(Exercise materials Opens)

/-- PI_LOOP and PID_LOOP (R215–R221, R225, R226, R230). When blend points hand over to one loop in one frame, the u_hold of the one
declared first presets it (DESIGN CHOICE, log 144). -/
def State.loop (s : State) (sl : Slot) : State :=
  let lid := sl.arg % 32
  let n := lid / 4
  let (ws, s) := s.pop sl.hin 3
  match (s.recsOf 0x0102).find? (fun r => r.b 1 4 0 == lid) with
  | none => s
  | some rec =>
    let l := s.loopGet lid
    let st := s.thrStop n lid
    let l := if st then { l with i := 0, d := 0, dvalid := false, holdi := false } else l
    let s := if st then s.modThr (fun t => { t with done := t.done ++ [lid] }) else s
    let inc := s.blends.filter (fun b => s.thr.hand.contains b.1 && b.2.1 == n && !s.thrStop n (24 + b.1) &&
      b.2.2.getD (s.thrMode n) 0xFF == lid)
    let preset := (inc.head?).map (fun b => s.sw (thrB b.1 0))
    let c := ((s.thr.coefA.getD n coefReset).drop (9 * (lid % 4))).take 9
    let (l', fine, clamped) := loopStep (rec.b 1 8 8 == 1) (rec.b 1 9 9 == 1) (s.loopActive lid) c
      (tsOf s.sch.frate) (invTsOf s.sch.frate) preset l (ws.getD 0 0) (ws.getD 1 0) (ws.getD 2 0)
    let s := s.loopPut lid l'
    let s :=
      if fine then s.modThr (fun t => { t with nf := t.nf.filter (· != lid) })
      else
        let rise := !s.thr.nf.contains lid
        let s := (s.modThr (fun t => { t with nf := if rise then t.nf ++ [lid] else t.nf })).pubF (Addr.THR_LSTAT lid) Fl.THR_LSTAT_NONFIN 1
        ((s.pubF Addr.THR_STAT Fl.THR_STAT_NONFIN 1).irqC 11 7).raiseIf rise 0x53 lid 2
    let s := inc.foldl (fun s b =>
      let s := s.pubF (Addr.THR_BSTAT b.1) Fl.THR_BSTAT_HOCLP (b2n clamped)
      if clamped then ((s.pubF Addr.THR_STAT Fl.THR_STAT_HOCLP 1).irqC 11 7).raise 0x54 b.1 0 else s) s
    s.push sl.hout [l'.u]

/-! ### Plausibility (R213, R232, R233) -/

/-- PLAUS. -/
def State.plaus (s : State) (sl : Slot) : State :=
  let (ws, s) := s.pop sl.hin 2
  let c := sl.arg % 16
  match (s.recsOf 0x0104).find? (fun r => r.b 1 3 0 == c) with
  | none => s
  | some rec =>
    let m := ws.getD 0 0
    let q := ws.getD 1 0
    let res := (sub32 (f32 m) (f32 q)).abs
    let v := (s.sw (thrC c)).toNat
    let beyond := !res.isFin || fvLt (f32 (s.rd (Addr.THR_PTH c))) res
    let cnt := if beyond then min (v % 256 + 1) 255 else 0
    let was := bitOf v 8
    let flt := decide (cnt ≥ s.rf (Addr.THR_PCFG c) Fl.THR_PCFG_PNF) || (was && decide (cnt > 0))
    let s := (s.sput (thrC c) (wN (cnt + 256 * b2n flt))).pub (Addr.THR_PRES c) (toF32 (nan32 m q 0 &&& 0x7FFFFFFF) res)
    s.raiseIf (flt && !was) 0x52 c (rec.b 1 9 8)
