/-- Stop position of a deck at a landing (R287). -/
def LandT.sp (t : LandT) (deckh : Int) (deck k : Nat) : Int := t.lvl k - deck * deckh

def State.deckh (s : State) : Int := (s.rd Addr.STP_DECKH).toNat

/-- Does a landing open on a deck? -/
def LandT.deck (t : LandT) (d k : Nat) : Bool := t.open_ (4 * k + 2 * d) || t.open_ (4 * k + 2 * d + 1)

/-- The stop that holds a deck at a landing (R300). -/
def State.stopOf (s : State) (deck k : Nat) : StopId :=
  let t := s.stp.la
  let dd := s.stpCfg Fl.STP_CFG_DD == 1
  let near (j : Nat) : Bool :=
    if deck = 0 then t.deck 1 j && decide ((t.sp s.deckh 0 k - t.sp s.deckh 1 j).natAbs ≤ s.ctol.natAbs)
    else t.deck 0 j && decide ((t.sp s.deckh 0 j - t.sp s.deckh 1 k).natAbs ≤ s.ctol.natAbs)
  let other := if dd then (List.range t.n).find? near else none
  if deck = 0 then ⟨some k, other⟩ else ⟨other, some k⟩

/-- The entries of a stop that may be served. -/
def State.stopEntries (s : State) (p : StopId) : List Nat :=
  let f (deck : Nat) : Option Nat → List Nat
    | some k => [4 * k + 2 * deck, 4 * k + 2 * deck + 1].filter (fun e => s.stp.la.open_ e)
    | none => []
  f 0 p.lo ++ f 1 p.up

def StpC.flags (c : StpC) (e : Nat) : Nat := (aget c.tab e).getD 0

/-- A call table with one entry set. -/
def StpC.setE (c : StpC) (e v : Nat) : StpC := { c with tab := if v = 0 then adel c.tab e else aput c.tab e v }

/-- The level position of a stop (R301). -/
def State.levelOf (s : State) (p : StopId) : Int :=
  let pri := s.stpCfg Fl.STP_CFG_DDPRI
  let t := s.stp.la
  let sp (deck : Nat) : Option Nat → Option Int := fun o => o.map (t.sp s.deckh deck)
  let lo := sp 0 p.lo
  let up := sp 1 p.up
  let dem (deck : Nat) : Bool := (s.stopEntries p).any (fun e => decide (e / 2 % 2 = deck) && s.stp.w.flags e != 0)
  let (own, oth) := if pri = 0 then (lo, up) else (up, lo)
  match (if dem pri then own else none) with
  | some v => v
  | none => (oth.getD (own.getD 0))

/-- The stops that hold an entry satisfying a test, without repeats. -/
def State.stopsWith (s : State) (test : Nat → Nat → Bool) : List StopId :=
  (s.stp.w.tab.filter (fun x => s.stp.la.open_ x.1 && test x.1 x.2)).foldl (fun l x =>
    let p := s.stopOf (x.1 / 2 % 2) (x.1 / 4)
    if l.contains p then l else l ++ [p]) []

/-- All stops. -/
def State.allStops (s : State) : List StopId :=
  (List.range s.stp.la.n).foldl (fun l k =>
    let add (l : List StopId) (deck : Nat) : List StopId :=
      if s.stp.la.deck deck k && (deck == 0 || s.stpCfg Fl.STP_CFG_DD == 1) then
        let p := s.stopOf deck k
        if l.contains p then l else l ++ [p]
      else l
    add (add l 0) 1) []

/-- Does a stop position of an accessible deck at landing k lie outside AX0's virtual limits (cause 0x03 of R288)? -/
def State.landOut (s : State) (t : LandT) (k : Nat) : Bool :=
  (List.range 2).any (fun d => (bitOf (t.nib k) (2 * d) || bitOf (t.nib k) (2 * d + 1)) &&
    (decide (t.sp s.deckh d k < s.rs (Addr.AX_VLO 0)) || decide (t.sp s.deckh d k > s.rs (Addr.AX_VHI 0))))

/-- The check of a landing table (R288): cause and landing. -/
def State.landCheck (s : State) (t : LandT) : Nat × Nat :=
  let nScan := match s.sch.active with
    | some sh => ((sh.slots.find? (fun x => x.unit == 0x0B && x.op == 1)).map (·.n)).getD 0
    | none => 0
  let dd := s.stpCfg Fl.STP_CFG_DD
  if t.n < 2 ∨ t.n > 256 ∨ 4 * t.n > nScan then (1, 0)
  else
    match (List.range (t.n - 1)).find? (fun k => decide (t.lvl (k + 1) - t.lvl k ≤ 2 * s.ctol)) with
    | some k => (2, k)
    | none =>
      match (List.range t.n).find? (s.landOut t) with
      | some k => (3, k)
      | none =>
        match (List.range t.n).find? (fun k => decide (t.nib k / 4 % 4 ≠ 0) && (dd == 0 || s.deckh == 0)) with
        | some k => (4, k)
        | none => (0, 0)

/-- The check of a swap request (R288). -/
def State.landChk (s : State) : State × Bool :=
  let r := s.landCheck s.stp.ls
  let c := s.rf Addr.STP_STAT Fl.STP_STAT_CSTATE
  let r := if r.1 = 0 ∧ c ≠ 0 ∧ c ≠ 1 ∧ c ≠ 7 then (5, 0) else r
  (s.wr Addr.STP_LCHK (wN (r.1 + 256 * r.2)), r.1 == 0)

/-- DST and DDROP follow the records (R292, R299). -/
def StpC.flagRecs (c : StpC) : StpC :=
  let es0 : List Nat := c.tab.map (·.1) ++ c.recs.map (fun r => r.2.2 % 1024)
  let ends (w : Nat) : Nat := 4 * (w / 2 ^ 14 % 256) + 2 * (w / 2 % 2) + w / 2 ^ 13 % 2
  let es1 : List Nat := es0 ++ c.recs.map (fun r => ends r.2.2)
  let es := es1.eraseDups
  es.foldl (fun c e =>
    let dst := c.recs.any (fun r => r.2.1 == 1 && r.2.2 % 1024 == e)
    let dd := c.recs.any (fun r => r.2.1 == 2 && ends r.2.2 == e)
    c.setE e (c.flags e % 8 + 8 * b2n dst + 16 * b2n dd)) c

/-- A record's destination entry: DLAND, origin deck, DSIDE (R299). -/
def recEnd (w : Nat) : Nat := 4 * (w / 2 ^ 14 % 256) + 2 * (w / 2 % 2) + w / 2 ^ 13 % 2
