/-- Price one entry. -/
def State.priceEnt (s : State) (k : Nat) : State :=
  match aget s.bid.w.tab k with
  | none => s
  | some e =>
    let (v, t, en) := s.price e.idw (e.age s.now)
    s.modEnt k (fun e => { e with own := v, tsv := t, etm := en, prcd := true })

/-- The four-word records of a popped list. -/
def quads : List Word → List (Word × Word × Word × Word)
  | a :: b :: c :: d :: t => (a, b, c, d) :: quads t
  | _ => []

/-- The records of a frame in their order, cars not heard any more, at most n entries priced (R318, R325, R342). -/
def State.costRecords (s : State) (ws : List Word) (n : Nat) : State :=
  let s := (quads ws).foldl (fun s r => if r.1 = 0xFFFFFFFF then s else s.takeGroup (recFrm r) (bitOf r.1.toNat 29)) s
  let s := (s.bid.w.cars.map (·.1)).foldl (fun s n => s.carAbsent n) s
  let ks := s.bid.w.toPrice n
  let s := ks.foldl (fun s k => s.priceEnt k) s
  s.modBid (fun c => { c with rot := match ks.getLast? with | some k => k + 1 | none => 0 })

/-- COST: the records, then the operations owed, padded with 0. -/
def State.bidCost (s : State) (sl : Slot) : State :=
  let kk := sl.arg / 256 % 256
  let r := s.popOpt sl.hin (4 * (sl.arg % 256))
  if !s.bidPart then r.2.push sl.hout (List.replicate kk 0)
  else
    let s := r.2.costRecords r.1 sl.n
    let ops := s.bid.w.ops.take kk
    let s := s.modBid (fun c => { c with ops := c.ops.drop kk })
    s.push sl.hout (ops.map wN ++ List.replicate (kk - ops.length) 0)

/-- Does the stop table hold the call of an entry? -/
def State.callIn (s : State) (w : Nat) : Bool :=
  match idType w with
  | 1 => bitOf (s.stp.w.flags (idEntry w)) 1
  | 2 => bitOf (s.stp.w.flags (idEntry w)) 2
  | _ => s.stp.w.recs.any (fun r => r.2.1 == 1 && r.2.2 % 2 ^ 28 == w % 2 ^ 28)

/-- Is the stop of an entry committed? -/
def State.callCommitted (s : State) (w : Nat) : Bool := s.committedEntries.contains (idEntry w)

/-- HOLD of an entry, with cost 0 and COMMIT once its stop is committed (R338); the entry takes them when the frame has been on the
bus (R325, R341). -/
def State.publish (s : State) (k : Nat) (e : BidE) (cm : Bool) : State :=
  let v := if cm then 0 else e.own
  let t := s.now
  (s.outHold e v cm).modEnt k (fun e => { e with pubC := v, pubT := t, pubK := cm, owed := false })

/-- Is a HOLD of a held entry due (R338): the cost has moved by HDELTA, STP commits, 50 × TSTAT have passed, or one that
was published did not go out? -/
def State.publishDue (s : State) (e : BidE) (cm : Bool) : Bool :=
  e.owed || decide (s.now ≥ e.pubT + 50 * s.tstat) ||
    (if cm then !e.pubK else decide (((e.own : Int) - e.pubC).natAbs ≥ s.rf Addr.BID_ALIVE Fl.BID_ALIVE_HDELTA))

/-- May BID send group frames other than STATUS (R343, R345)? -/
def State.mayPublish (s : State) : Bool := !s.alone && !s.dupcar

/-- What the holder of an entry does in a frame (R338–R340): a served call is closed; one whose car is no longer eligible, or
whose flag or record has left the stop table without service (log 147), is announced again; otherwise HOLD when it is due. A
served LOCAL entry is closed when its announcement is staged (R343), else only freed: no other module knows it. A lone car, or one with DUPCAR, keeps its entries and stages nothing for them (R343, R345). -/
def State.holdEnt (s : State) (k : Nat) : State :=
  match aget s.bid.w.tab k with
  | none => s
  | some e =>
    if !e.mine || e.st == 1 then s
    else
      let inT := s.callIn e.idw
      let cm := s.callCommitted e.idw
      let s := s.modEnt k (fun e => { e with live := e.live || inT })
      if e.st = 3 then
        if !e.srv then s
        else if !e.rean then s.freeEnt k
        else if e.clsd || !s.mayPublish then s
        else (s.outClose e).modEnt k (fun e => { e with clsd := true })
      else if !s.mayPublish || e.clsd then s
      else if e.srv then (s.outClose e).modEnt k (fun e => { e with clsd := true })
      else
        let s := if !cm && !e.rean && (!s.elig e.idw || (e.live && !inT)) then s.reAnnounce k e else s
        if s.publishDue e cm then s.publish k e cm else s

/-- HOLD is due for an entry although nothing changed (R338). -/
def State.holdDue (s : State) (k : Nat) : State :=
  match aget s.bid.w.tab k with
  | none => s
  | some e =>
    if s.bidSends && s.mayPublish && e.mine && e.st == 2 && !e.clsd && decide (s.now ≥ e.pubT + 50 * s.tstat) then
      s.publish k e (s.callCommitted e.idw)
    else s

(Exercise materials Closes)

* Work request *
Print the records verbatim, stopping after the "def State.loop (s" line.

* Answer to the problem *
/-- PI_LOOP and PID_LOOP (R215–R221, R225, R226, R230). When blend points hand over to one loop in one frame, the u_hold of the one
declared first presets it (DESIGN CHOICE, log 144). -/
def State.loop (s : State) (sl : Slot) : State :=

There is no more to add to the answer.